Жозеф посмотрел на колдуна выпученными глазами и вновь опустил голову. Данже расхохотался довольным смехом, от которого ходуном ходило его тело.
— Кто вы такой, Жозеф Буден?.. Окружной начальник? Владелец клочка земли?.. Все вас ненавидят, ведь так?.. Долго ли вы еще будете бороться с крестьянами? Либо вы откажетесь от должности, либо они убьют вас за ваши темные делишки. Будь вы мужчиной, вы не потеряли бы надежды приумножить свое добро, и даже нажить состояние. Вы никого не боялись бы, ни Аристиля Дессена, ни самого Буа-д’Орма! А теперь вам приходится удирать от деревенщины Аристиля — не то еще этот храбрец вас зарежет!.. Если мы действительно мужчина, постарайтесь понять меня и не заставляйте попусту терять время! Вы и так слишком много знаете... Если вы трусите, убирайтесь отсюда подобру-поздорову.
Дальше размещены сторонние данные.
-- ==== Sys2Proof/Laws/State.lean ====
section
/-! SUPPORT. One lemma per field per state update, so that no proof unfolds a record update. -/

namespace Sys2Proof.Machine

variable (s : State)

@[simp] theorem State.respond_gmax (rc : Rc) (rdata : Word12) : (s.respond rc rdata).gmax = s.gmax := rfl
@[simp] theorem State.respond_bq (rc : Rc) (rdata : Word12) : (s.respond rc rdata).bq = s.bq := rfl
@[simp] theorem State.respond_wq (rc : Rc) (rdata : Word12) : (s.respond rc rdata).wq = s.wq := rfl
@[simp] theorem State.respond_err (rc : Rc) (rdata : Word12) : (s.respond rc rdata).err = s.err := rfl
@[simp] theorem State.respond_drop (rc : Rc) (rdata : Word12) : (s.respond rc rdata).drop = s.drop := rfl
@[simp] theorem State.respond_csf (rc : Rc) (rdata : Word12) : (s.respond rc rdata).csf = s.csf := rfl
@[simp] theorem State.respond_csc (rc : Rc) (rdata : Word12) : (s.respond rc rdata).csc = s.csc := rfl
@[simp] theorem State.respond_epos (rc : Rc) (rdata : Word12) : (s.respond rc rdata).epos = s.epos := rfl
@[simp] theorem State.respond_commands (rc : Rc) (rdata : Word12) : (s.respond rc rdata).commands = s.commands := rfl
@[simp] theorem State.respond_responses (rc : Rc) (rdata : Word12) : (s.respond rc rdata).responses = s.responses ++ [⟨rc, rdata⟩] := rfl

@[simp] theorem State.refuse_gmax (rc : Rc) : (s.refuse rc).gmax = s.gmax := rfl
@[simp] theorem State.refuse_bq (rc : Rc) : (s.refuse rc).bq = s.bq := rfl
@[simp] theorem State.refuse_wq (rc : Rc) : (s.refuse rc).wq = s.wq := rfl
@[simp] theorem State.refuse_err (rc : Rc) : (s.refuse rc).err = s.err := rfl
@[simp] theorem State.refuse_drop (rc : Rc) : (s.refuse rc).drop = s.drop := rfl
@[simp] theorem State.refuse_csf (rc : Rc) : (s.refuse rc).csf = s.csf := rfl
@[simp] theorem State.refuse_csc (rc : Rc) : (s.refuse rc).csc = s.csc := rfl
@[simp] theorem State.refuse_epos (rc : Rc) : (s.refuse rc).epos = s.epos := rfl
@[simp] theorem State.refuse_commands (rc : Rc) : (s.refuse rc).commands = s.commands := rfl
@[simp] theorem State.refuse_responses (rc : Rc) : (s.refuse rc).responses = s.responses ++ [⟨rc, 0#12⟩] := rfl

@[simp] theorem State.setBq_gmax (q : List Byte) : (s.setBq q).gmax = s.gmax := rfl
@[simp] theorem State.setBq_bq (q : List Byte) : (s.setBq q).bq = q := rfl
@[simp] theorem State.setBq_wq (q : List Byte) : (s.setBq q).wq = s.wq := rfl
@[simp] theorem State.setBq_err (q : List Byte) : (s.setBq q).err = s.err := rfl
@[simp] theorem State.setBq_drop (q : List Byte) : (s.setBq q).drop = s.drop := rfl
@[simp] theorem State.setBq_csf (q : List Byte) : (s.setBq q).csf = s.csf := rfl
@[simp] theorem State.setBq_csc (q : List Byte) : (s.setBq q).csc = s.csc := rfl
@[simp] theorem State.setBq_epos (q : List Byte) : (s.setBq q).epos = s.epos := rfl
@[simp] theorem State.setBq_commands (q : List Byte) : (s.setBq q).commands = s.commands := rfl
@[simp] theorem State.setBq_responses (q : List Byte) : (s.setBq q).responses = s.responses := rfl

@[simp] theorem State.setWq_gmax (q : List Entry) : (s.setWq q).gmax = s.gmax := rfl
@[simp] theorem State.setWq_bq (q : List Entry) : (s.setWq q).bq = s.bq := rfl
@[simp] theorem State.setWq_wq (q : List Entry) : (s.setWq q).wq = q := rfl
@[simp] theorem State.setWq_err (q : List Entry) : (s.setWq q).err = s.err := rfl
@[simp] theorem State.setWq_drop (q : List Entry) : (s.setWq q).drop = s.drop := rfl
@[simp] theorem State.setWq_csf (q : List Entry) : (s.setWq q).csf = s.csf := rfl
@[simp] theorem State.setWq_csc (q : List Entry) : (s.setWq q).csc = s.csc := rfl
@[simp] theorem State.setWq_epos (q : List Entry) : (s.setWq q).epos = s.epos := rfl
@[simp] theorem State.setWq_commands (q : List Entry) : (s.setWq q).commands = s.commands := rfl
@[simp] theorem State.setWq_responses (q : List Entry) : (s.setWq q).responses = s.responses := rfl

@[simp] theorem State.setCommands_gmax (q : List PortInput) : (s.setCommands q).gmax = s.gmax := rfl
@[simp] theorem State.setCommands_bq (q : List PortInput) : (s.setCommands q).bq = s.bq := rfl
@[simp] theorem State.setCommands_wq (q : List PortInput) : (s.setCommands q).wq = s.wq := rfl
@[simp] theorem State.setCommands_err (q : List PortInput) : (s.setCommands q).err = s.err := rfl
@[simp] theorem State.setCommands_drop (q : List PortInput) : (s.setCommands q).drop = s.drop := rfl
@[simp] theorem State.setCommands_csf (q : List PortInput) : (s.setCommands q).csf = s.csf := rfl
@[simp] theorem State.setCommands_csc (q : List PortInput) : (s.setCommands q).csc = s.csc := rfl
@[simp] theorem State.setCommands_epos (q : List PortInput) : (s.setCommands q).epos = s.epos := rfl
@[simp] theorem State.setCommands_commands (q : List PortInput) : (s.setCommands q).commands = q := rfl
@[simp] theorem State.setCommands_responses (q : List PortInput) : (s.setCommands q).responses = s.responses := rfl

@[simp] theorem State.setResults_gmax (e : Err) (r : ByProducts) : (s.setResults e r).gmax = s.gmax := rfl
@[simp] theorem State.setResults_bq (e : Err) (r : ByProducts) : (s.setResults e r).bq = s.bq := rfl
@[simp] theorem State.setResults_wq (e : Err) (r : ByProducts) : (s.setResults e r).wq = s.wq := rfl
@[simp] theorem State.setResults_err (e : Err) (r : ByProducts) : (s.setResults e r).err = e := rfl
@[simp] theorem State.setResults_drop (e : Err) (r : ByProducts) : (s.setResults e r).drop = r.drop := rfl
@[simp] theorem State.setResults_csf (e : Err) (r : ByProducts) : (s.setResults e r).csf = r.csf := rfl
@[simp] theorem State.setResults_csc (e : Err) (r : ByProducts) : (s.setResults e r).csc = r.csc := rfl
@[simp] theorem State.setResults_epos (e : Err) (r : ByProducts) : (s.setResults e r).epos = r.epos := rfl
@[simp] theorem State.setResults_commands (e : Err) (r : ByProducts) : (s.setResults e r).commands = s.commands := rfl
@[simp] theorem State.setResults_responses (e : Err) (r : ByProducts) : (s.setResults e r).responses = s.responses := rfl

@[simp] theorem State.clearResults_gmax : (s.clearResults).gmax = s.gmax := rfl
@[simp] theorem State.clearResults_bq : (s.clearResults).bq = s.bq := rfl
@[simp] theorem State.clearResults_wq : (s.clearResults).wq = s.wq := rfl
@[simp] theorem State.clearResults_err : (s.clearResults).err = .none := rfl
@[simp] theorem State.clearResults_drop : (s.clearResults).drop = 0#2 := rfl
@[simp] theorem State.clearResults_csf : (s.clearResults).csf = 0#9 := rfl
@[simp] theorem State.clearResults_csc : (s.clearResults).csc = 0#9 := rfl
@[simp] theorem State.clearResults_epos : (s.clearResults).epos = 0 := rfl
@[simp] theorem State.clearResults_commands : (s.clearResults).commands = s.commands := rfl
@[simp] theorem State.clearResults_responses : (s.clearResults).responses = s.responses := rfl

@[simp] theorem State.clearBlock_gmax : (s.clearBlock).gmax = s.gmax := rfl
@[simp] theorem State.clearBlock_bq : (s.clearBlock).bq = [] := rfl
@[simp] theorem State.clearBlock_wq : (s.clearBlock).wq = [] := rfl
@[simp] theorem State.clearBlock_err : (s.clearBlock).err = .none := rfl
@[simp] theorem State.clearBlock_drop : (s.clearBlock).drop = 0#2 := rfl
@[simp] theorem State.clearBlock_csf : (s.clearBlock).csf = 0#9 := rfl
@[simp] theorem State.clearBlock_csc : (s.clearBlock).csc = 0#9 := rfl
@[simp] theorem State.clearBlock_epos : (s.clearBlock).epos = 0 := rfl
@[simp] theorem State.clearBlock_commands : (s.clearBlock).commands = s.commands := rfl
@[simp] theorem State.clearBlock_responses : (s.clearBlock).responses = s.responses := rfl

@[simp] theorem State.raise_gmax (k : ErrorKind) (r : ByProducts) : (s.raise k r).gmax = s.gmax := rfl
@[simp] theorem State.raise_bq (k : ErrorKind) (r : ByProducts) : (s.raise k r).bq = [] := rfl
@[simp] theorem State.raise_wq (k : ErrorKind) (r : ByProducts) : (s.raise k r).wq = [] := rfl
@[simp] theorem State.raise_err (k : ErrorKind) (r : ByProducts) : (s.raise k r).err = k.toErr := rfl
@[simp] theorem State.raise_drop (k : ErrorKind) (r : ByProducts) : (s.raise k r).drop = r.drop := rfl
@[simp] theorem State.raise_csf (k : ErrorKind) (r : ByProducts) : (s.raise k r).csf = r.csf := rfl
@[simp] theorem State.raise_csc (k : ErrorKind) (r : ByProducts) : (s.raise k r).csc = r.csc := rfl
@[simp] theorem State.raise_epos (k : ErrorKind) (r : ByProducts) : (s.raise k r).epos = r.epos := rfl
@[simp] theorem State.raise_commands (k : ErrorKind) (r : ByProducts) : (s.raise k r).commands = s.commands := rfl
@[simp] theorem State.raise_responses (k : ErrorKind) (r : ByProducts) : (s.raise k r).responses = s.responses ++ [⟨.opFailed, 0#12⟩] := rfl

@[simp] theorem State.resetOf_bq (g : Nat) : (State.resetOf g).bq = [] := rfl
@[simp] theorem State.resetOf_wq (g : Nat) : (State.resetOf g).wq = [] := rfl
@[simp] theorem State.resetOf_gmax (g : Nat) : (State.resetOf g).gmax = g := rfl

theorem Config.one_le_gmax : 1 ≤ Config.gmax := Nat.le_add_left 1 Config.extraGroups

end Sys2Proof.Machine
end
Быть может, вы еще избежите последствий своего любопытства!
Жозеф Буден сидел, опустив голову. Всю свою жизнь он тянул лямку. Правда, он не раз входил в сделку с совестью: обирал своих ближних, давал взятки землемеру и областному начальнику, покупая их расположение; одних крестьян он бил, на других наговаривал, а однажды собственными руками зарезал человека. Самому Буа-д’Орму приходилось подмазывать его, чтобы беспрепятственно совершать водуистские обряды, но все проступки Будена были пустячками по сравнению с тем, чего от него требовал Данже Доссу. Прежние грехи небо еще могло простить. Жозеф Буден всем своим существом верил в бессмертие души. Мог ли он продать свою душу и обречь себя на вечные муки?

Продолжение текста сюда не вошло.